Monday, April 23, 2012

One Week to Go

It seems like we came to this point so quickly, but also that we still have a long way to go. Everything is starting to feel much too real and it's time to really get ourselves ready. I have started lots of lists - for Isaac at the hospital, for me at the hospital, who is taking care of the kids at home and when, meals for next week, shopping lists, and questions to ask before we go in. I have a class tomorrow at Primary Children's for parents of children having surgery. I think it will be good to know more about what to expect while we are there.

I feel a lot of things I haven't felt to this degree or in this way before. This is a new kind of fear. Isaac is so precious to our family and it is so hard to know that he will have pain and scars and recovery to deal with. I'm grateful that Alan and I carry the fear and anxiety of going into surgery instead of him. I'm grateful that we will also be the ones dealing with the shocked looks he will receive as well. I know he is strong and resilient and that he will fight his way back to normal.
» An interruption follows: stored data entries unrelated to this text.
-- ==== Sys2Proof/Machine/Passport.lean ====
section
/-! DEFINITION. The passport tag (06_passport_tag.md): its field side as a LONG-profile tag (R193–R203), the paged memory
and its write transaction (R205–R212), the arbitration of both sides (R216–R220) and the wired commands (R221–R225). -/

namespace Sys2Proof.Machine

/-- Replace the tag's state. -/
def ptUpd (s : State) (f : Pt → Pt) : State := { s with pt := f s.pt }

/-- The device is powered, so that the tag's registers stand beside the header image (R194). -/
def ptPowered (s : State) : Bool := s.get F.pmStat_current != 0

/-- The registers stand: the device has started. Until then, and while it is off, the tag goes by what NV holds. -/
def ptRegs (s : State) : Bool := s.on F.clkStat_cfgDone

/-- The tag answers the field: PT_CFG.FIELD_EN, from the header image until the registers stand. -/
def ptAnswers (s : State) : Bool := if ptRegs s then s.on F.ptCfg_fieldEn else (ptHdrCfg s).testBit 0

/-- NV_PROT.BP as a field WRITE meets it (R212): from record 0x0001 until the registers stand (R399). -/
def ptBp (s : State) : Nat :=
  if ptRegs s then s.get F.nvProt_bp
  else match recSelect s recNv with
    | some r => leAt r.payload 0 1 % 4
    | none => s.get F.nvProt_bp

-- The memory (Table 6.4) -----------------------------------------------------------------------------

/-- The address of a slot of a page. -/
def ptSlotAddr (p : Nat) (slot1 : Bool) : Nat :=
  if p < 96 then (if slot1 then 0x5E680 else 0x5E080) + 16 * p
  else (if slot1 then 0x5EC80 else 0x5F000) + 16 * (p - 96)

/-- The commit cells A and B as 128-bit masks. -/
def ptCellsA (s : State) : Nat := leNat (memRead s.nv.cells 0x5E010 16)
def ptCellsB (s : State) : Nat := leNat (memRead s.nv.cells 0x5E020 16)

/-- The current slot of a page: slot A's value. -/
def ptSlot (s : State) (p : Nat) : Bool := bitOf (ptCellsA s) p

/-- A page's content (Table 6.2). -/
def ptPage (s : State) (p : Nat) : List Byte :=
  if p = 0 then ptUid s ++ [128#8, 16#8] ++ zeros 6 else memRead s.nv.cells (ptSlotAddr p (ptSlot s p)) 16

/-- Resolve the commit pairs once after a loss of power (R208, R209): a disagreeing pair goes back to its old value, which
is cell B's, and the header page is whole again. -/
def ptResolve (s : State) : State :=
  if s.pt.resolved then s
  else
    let a := ptCellsA s
    let b := ptCellsB s
    let n := ((List.range 128).filter fun p => bitOf a p != bitOf b p).length
    let page := 0x5E000 / 128
    let s := nvUpd s fun v => { v with
      cells := memWrite v.cells 0x5E010 (leBytes 16 b)
      incomplete := v.incomplete.filter (· != page), torn := v.torn.filter (· != page) }
    ptUpd (s.set F.ptStat_restored (min 255 n)) fun t => { t with resolved := true }

/-- The 48 bytes of the header after a transaction: PT_CFG and PT_MBOX images, commit cells A and B (R206, R225). -/
def ptHeader (s : State) (t : PtTxn) : List Byte :=
  let cfg := if t.op = 2 then
      b2n (s.on F.ptCfg_fieldEn) + 4 * b2n (s.on F.ptCfg_hvEn) + 8 * b2n (s.on F.ptCfg_hvLevel)
    else ptHdrCfg s
  let mbox := if ptRegs s then s.get F.ptMbox_fwritten else ptHdr s 4 4
  let mbox := if t.who = 2 ∧ 96 ≤ t.page then setBit mbox (t.page - 96) else mbox
  let a := t.pages.foldl (fun a p => if bitOf a p.1 then clrBit a p.1 else setBit a p.1) (ptCellsA s)
  leBytes 4 cfg ++ leBytes 4 mbox ++ [1#8] ++ zeros 7 ++ leBytes 16 a ++ leBytes 16 a

-- The air side ---------------------------------------------------------------------------------------------

/-- The tag answers a frame, with the CRC of R152, keeping the copy of R161. -/
def ptSay (s : State) (frame resp : List Byte) : State :=
  ptUpd s fun t => { t with lastF := frame, lastR := airFrame resp, air := airFrame resp }

/-- A STATUS alone. -/
def ptStatus (s : State) (frame : List Byte) (st : Nat) : State := ptSay s frame [byte st]

/-- The MAC of R174 under this tag's SK and CNT. -/
def ptMac (s : State) (bs : List Byte) : List Byte := cldMac s.pt.sk s.pt.cnt bs

/-- A secured command carried out (R174, R175). -/
def ptSecured (s : State) (frame data : List Byte) : State :=
  let body := 0#8 :: data
  ptUpd (ptSay s frame (body ++ ptMac s body)) fun t => { t with cnt := t.cnt + 1 }

/-- A standard frame of opcode `op` as the tag takes it: without its CRC, none when it fails R153. -/
def ptFrame (frame : List Byte) (op len : Nat) : Option (List Byte) :=
  (airBody frame).filter fun b => b.length == len && leAt b 0 1 == op

/-- An addressed frame reaches a tag in HALTED, OPEN or SECURED with its handle; HALTED becomes OPEN (Table 5.4). A retry
is answered from the copy (R161), a frame that fails R153 is discarded, and while a transaction of its own is under way the
tag hears nothing. -/
def ptHear (s : State) (frame : List Byte) (op len : Nat) (f : State → List Byte → State) : State :=
  match ptFrame frame op len with
  | none => s
  | some b =>
    if !ptAnswers s || s.pt.st < 2 || leAt b 1 1 != s.pt.handle || ptHold s then s
    else if b == s.pt.lastF then ptUpd s fun t => { t with air := t.lastR }
    else f (if s.pt.st = 2 then ptUpd s fun t => { t with st := 3 } else s) b

/-- The counter is exhausted (R176). -/
def ptExhausted (s : State) (frame : List Byte) : State := ptStatus (ptUpd s fun t => { t with st := 2 }) frame 2

/-- A field READ (R199, R217, Table 6.2). -/
def ptFieldRead (s : State) (frame : List Byte) : State :=
  let p := leAt frame 2 1
  let sec := s.pt.st == 4
  if sec && s.pt.cnt == 0xFFFF then ptExhausted s frame
  else if sec && ptMac s (frame.take 3) != frame.drop 3 then ptStatus s frame 5
  else if 127 < p then ptStatus s frame 3
  else if p = 1 ∨ (!sec && decide (16 ≤ p)) then ptStatus s frame 2
  else if s.pt.run.any fun t => t.hdr then ptUpd s fun t => { t with waitRead := some frame }
  else
    let s := s.bump F.ptCnt_fieldtx 1
    if sec then ptSecured s frame (ptPage s p) else ptSay s frame (0#8 :: ptPage s p)

-- Transactions (R206, R216–R219) -----------------------------------------------------------------------------

/-- The end of a wired command (R221). -/
def ptResult (s : State) (status : Nat) : State :=
  ptUpd (((s.set F.ptResult_valid 1).set F.ptResult_status status).wrapInc F.ptResult_seq) fun t => { t with cmd := false }

/-- What a transaction's end brings its side: 0 the ledger, 1 PT_CMD, unless a hold-up has cut it off (R211), 2 the field. -/
def ptReport (s : State) (t : PtTxn) (status : Nat) : State :=
  if t.who = 1 then
    if !s.pt.cmd then s
    else
    let s := if t.op = 0 then loadWords s ((List.range 4).map W.ptRdata) (ptPage s t.page) else s
    ptResult s status
  else if t.who = 2 then
    let s := s.bump F.ptCnt_fieldtx 1
    if s.pt.st ≠ 4 then s else if status = St.ok then ptSecured s t.frame [] else ptStatus s t.frame 6
  else s

/-- A step of a transaction: the next slot, or the header write of step 3; a refused write ends it. Reads end at once. -/
def ptStep (s : State) (t : PtTxn) : Option Nat × State :=
  let submit := fun (s : State) (addr : Nat) (d : List Byte) (t : PtTxn) =>
    let s := ptUpd s fun x => { x with run := some t }
    match nvSubmit s (.raw addr d) true (t.who != 1) t.src (.pt t.id) with
    | (true, s) => (none, s)
    | (false, s) => (some St.nvProtected, s)
  if t.op = 0 then (some St.ok, s)
  else match t.left with
    | (p, d) :: rest => submit s (ptSlotAddr p (!ptSlot s p)) d { t with left := rest }
    | [] => submit s 0x5E000 (ptHeader s t) { t with hdr := true }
I look forward to his first smile when it is over.

I have more fears than I can list, but I'm doing my best to keep them all in check and be strong for our little family. This surgery is affecting each of us and I need to be sure to be sensitive to that and not add to the fears of my husband and children.

I want Isaac to be able to look back at this journey and feel proud of his family and feel our love for him, and mostly to be proud of himself and know he is so strong and so capable of handling whatever life may bring him. He is a gift.

2 comments:

  1. Been thinking and praying for you guys!~ Wish we were closer! love you guys!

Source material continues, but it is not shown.